# [MATERIAL SHOWN]
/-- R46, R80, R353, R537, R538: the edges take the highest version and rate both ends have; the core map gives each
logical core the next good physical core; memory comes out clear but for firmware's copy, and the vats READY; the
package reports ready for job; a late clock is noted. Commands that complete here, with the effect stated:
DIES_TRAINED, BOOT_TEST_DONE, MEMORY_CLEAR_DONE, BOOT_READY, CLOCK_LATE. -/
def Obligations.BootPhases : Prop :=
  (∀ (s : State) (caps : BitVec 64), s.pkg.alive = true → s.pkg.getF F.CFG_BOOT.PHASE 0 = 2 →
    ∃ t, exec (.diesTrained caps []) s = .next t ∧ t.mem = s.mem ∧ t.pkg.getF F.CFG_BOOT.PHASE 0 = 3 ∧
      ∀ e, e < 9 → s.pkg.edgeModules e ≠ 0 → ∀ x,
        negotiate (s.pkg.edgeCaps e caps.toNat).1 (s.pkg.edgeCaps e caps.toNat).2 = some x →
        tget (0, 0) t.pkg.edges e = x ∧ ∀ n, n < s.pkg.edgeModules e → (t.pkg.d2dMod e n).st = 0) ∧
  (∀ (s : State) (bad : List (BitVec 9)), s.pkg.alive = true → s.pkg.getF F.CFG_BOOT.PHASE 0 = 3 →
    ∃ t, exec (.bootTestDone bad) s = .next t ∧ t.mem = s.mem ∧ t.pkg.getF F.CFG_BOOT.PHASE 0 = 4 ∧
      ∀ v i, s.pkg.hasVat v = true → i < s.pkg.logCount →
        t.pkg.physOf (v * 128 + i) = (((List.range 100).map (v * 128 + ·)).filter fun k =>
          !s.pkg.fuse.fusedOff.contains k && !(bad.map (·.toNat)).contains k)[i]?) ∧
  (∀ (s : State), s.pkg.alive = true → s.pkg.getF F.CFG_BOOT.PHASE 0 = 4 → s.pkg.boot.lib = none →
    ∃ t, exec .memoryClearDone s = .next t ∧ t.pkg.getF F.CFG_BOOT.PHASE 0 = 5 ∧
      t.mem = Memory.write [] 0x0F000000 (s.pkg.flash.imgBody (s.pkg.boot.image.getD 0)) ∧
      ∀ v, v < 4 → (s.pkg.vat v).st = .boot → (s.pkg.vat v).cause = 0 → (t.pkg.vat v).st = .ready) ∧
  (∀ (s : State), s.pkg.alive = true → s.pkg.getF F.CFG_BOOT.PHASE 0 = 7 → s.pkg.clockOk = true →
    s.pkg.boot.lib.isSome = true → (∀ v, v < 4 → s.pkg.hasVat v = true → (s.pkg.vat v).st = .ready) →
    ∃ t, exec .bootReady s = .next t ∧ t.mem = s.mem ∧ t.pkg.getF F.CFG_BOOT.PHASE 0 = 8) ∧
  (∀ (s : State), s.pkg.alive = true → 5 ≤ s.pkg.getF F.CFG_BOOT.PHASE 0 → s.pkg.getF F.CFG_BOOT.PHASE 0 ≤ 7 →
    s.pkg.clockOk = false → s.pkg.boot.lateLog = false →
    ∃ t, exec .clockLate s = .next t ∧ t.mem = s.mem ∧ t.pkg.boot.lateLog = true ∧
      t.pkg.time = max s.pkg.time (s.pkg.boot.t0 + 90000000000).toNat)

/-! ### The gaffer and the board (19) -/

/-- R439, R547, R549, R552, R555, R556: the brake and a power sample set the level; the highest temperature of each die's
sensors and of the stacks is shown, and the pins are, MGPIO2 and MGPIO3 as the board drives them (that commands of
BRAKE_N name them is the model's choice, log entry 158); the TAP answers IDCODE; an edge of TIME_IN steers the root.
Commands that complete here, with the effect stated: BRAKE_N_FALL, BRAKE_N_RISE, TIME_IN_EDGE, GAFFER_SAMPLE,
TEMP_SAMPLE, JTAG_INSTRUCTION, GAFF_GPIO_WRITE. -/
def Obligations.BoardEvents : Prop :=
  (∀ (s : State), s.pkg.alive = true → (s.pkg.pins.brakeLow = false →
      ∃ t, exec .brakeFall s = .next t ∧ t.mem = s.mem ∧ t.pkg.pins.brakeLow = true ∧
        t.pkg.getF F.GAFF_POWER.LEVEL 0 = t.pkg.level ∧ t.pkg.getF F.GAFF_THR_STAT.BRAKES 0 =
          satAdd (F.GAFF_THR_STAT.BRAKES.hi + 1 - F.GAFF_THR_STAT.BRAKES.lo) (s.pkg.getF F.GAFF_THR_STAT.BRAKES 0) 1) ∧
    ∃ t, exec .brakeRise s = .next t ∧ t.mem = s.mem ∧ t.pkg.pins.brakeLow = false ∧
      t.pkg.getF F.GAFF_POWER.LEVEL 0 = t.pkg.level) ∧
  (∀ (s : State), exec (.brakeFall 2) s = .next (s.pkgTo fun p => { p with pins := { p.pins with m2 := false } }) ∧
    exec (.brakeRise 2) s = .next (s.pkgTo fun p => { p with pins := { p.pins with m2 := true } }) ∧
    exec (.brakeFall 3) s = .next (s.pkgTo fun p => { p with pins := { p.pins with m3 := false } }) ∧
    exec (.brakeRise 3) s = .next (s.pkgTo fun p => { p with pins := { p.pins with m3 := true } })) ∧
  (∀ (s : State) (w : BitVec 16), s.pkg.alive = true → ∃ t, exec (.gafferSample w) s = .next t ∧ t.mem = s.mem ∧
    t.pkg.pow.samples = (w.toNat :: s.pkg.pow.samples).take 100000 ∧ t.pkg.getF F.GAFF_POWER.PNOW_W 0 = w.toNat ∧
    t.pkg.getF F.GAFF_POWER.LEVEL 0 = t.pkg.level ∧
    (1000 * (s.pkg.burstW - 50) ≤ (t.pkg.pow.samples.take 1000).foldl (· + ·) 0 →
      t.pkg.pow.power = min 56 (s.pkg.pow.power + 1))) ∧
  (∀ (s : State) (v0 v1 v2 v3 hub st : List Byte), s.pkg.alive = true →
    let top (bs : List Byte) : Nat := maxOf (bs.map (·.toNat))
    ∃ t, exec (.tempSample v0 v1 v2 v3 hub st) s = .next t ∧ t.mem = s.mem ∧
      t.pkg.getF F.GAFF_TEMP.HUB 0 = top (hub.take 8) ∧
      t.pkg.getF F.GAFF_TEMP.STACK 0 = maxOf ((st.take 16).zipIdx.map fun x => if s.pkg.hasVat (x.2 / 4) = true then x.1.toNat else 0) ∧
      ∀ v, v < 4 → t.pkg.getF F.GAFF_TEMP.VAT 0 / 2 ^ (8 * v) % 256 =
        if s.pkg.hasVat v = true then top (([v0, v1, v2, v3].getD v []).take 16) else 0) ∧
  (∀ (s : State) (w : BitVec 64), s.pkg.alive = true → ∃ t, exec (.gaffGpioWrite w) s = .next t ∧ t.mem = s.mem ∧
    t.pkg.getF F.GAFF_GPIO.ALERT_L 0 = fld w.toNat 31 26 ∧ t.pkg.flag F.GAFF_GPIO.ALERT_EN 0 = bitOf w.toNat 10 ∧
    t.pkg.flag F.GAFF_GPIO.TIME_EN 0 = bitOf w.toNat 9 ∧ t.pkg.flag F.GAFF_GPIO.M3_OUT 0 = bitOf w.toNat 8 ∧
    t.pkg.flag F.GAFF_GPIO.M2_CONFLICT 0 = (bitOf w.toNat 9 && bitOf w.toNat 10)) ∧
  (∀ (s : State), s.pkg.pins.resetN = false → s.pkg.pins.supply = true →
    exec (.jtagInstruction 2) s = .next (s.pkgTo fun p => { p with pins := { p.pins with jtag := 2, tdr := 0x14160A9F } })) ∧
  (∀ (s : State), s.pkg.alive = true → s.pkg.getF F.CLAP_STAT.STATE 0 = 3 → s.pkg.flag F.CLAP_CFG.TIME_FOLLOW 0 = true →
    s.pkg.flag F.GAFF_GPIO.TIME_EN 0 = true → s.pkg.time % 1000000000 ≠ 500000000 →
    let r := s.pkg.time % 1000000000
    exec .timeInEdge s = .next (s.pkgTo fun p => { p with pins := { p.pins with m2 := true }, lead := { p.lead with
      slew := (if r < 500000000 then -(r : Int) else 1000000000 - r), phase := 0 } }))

# [EXERCISE DESCRIPTION]
Lines from the start of the records through the one containing "F.CFG_BOOT.PHASE 0 = 5 ∧" are what should be retyped, exactly and in full, both ends included.

# [ANSWER BOX]
/-- R46, R80, R353, R537, R538: the edges take the highest version and rate both ends have; the core map gives each
logical core the next good physical core; memory comes out clear but for firmware's copy, and the vats READY; the
package reports ready for job; a late clock is noted. Commands that complete here, with the effect stated:
DIES_TRAINED, BOOT_TEST_DONE, MEMORY_CLEAR_DONE, BOOT_READY, CLOCK_LATE. -/
def Obligations.BootPhases : Prop :=
  (∀ (s : State) (caps : BitVec 64), s.pkg.alive = true → s.pkg.getF F.CFG_BOOT.PHASE 0 = 2 →
    ∃ t, exec (.diesTrained caps []) s = .next t ∧ t.mem = s.mem ∧ t.pkg.getF F.CFG_BOOT.PHASE 0 = 3 ∧
      ∀ e, e < 9 → s.pkg.edgeModules e ≠ 0 → ∀ x,
        negotiate (s.pkg.edgeCaps e caps.toNat).1 (s.pkg.edgeCaps e caps.toNat).2 = some x →
        tget (0, 0) t.pkg.edges e = x ∧ ∀ n, n < s.pkg.edgeModules e → (t.pkg.d2dMod e n).st = 0) ∧
  (∀ (s : State) (bad : List (BitVec 9)), s.pkg.alive = true → s.pkg.getF F.CFG_BOOT.PHASE 0 = 3 →
    ∃ t, exec (.bootTestDone bad) s = .next t ∧ t.mem = s.mem ∧ t.pkg.getF F.CFG_BOOT.PHASE 0 = 4 ∧
      ∀ v i, s.pkg.hasVat v = true → i < s.pkg.logCount →
        t.pkg.physOf (v * 128 + i) = (((List.range 100).map (v * 128 + ·)).filter fun k =>
          !s.pkg.fuse.fusedOff.contains k && !(bad.map (·.toNat)).contains k)[i]?) ∧
  (∀ (s : State), s.pkg.alive = true → s.pkg.getF F.CFG_BOOT.PHASE 0 = 4 → s.pkg.boot.lib = none →
    ∃ t, exec .memoryClearDone s = .next t ∧ t.pkg.getF F.CFG_BOOT.PHASE 0 = 5 ∧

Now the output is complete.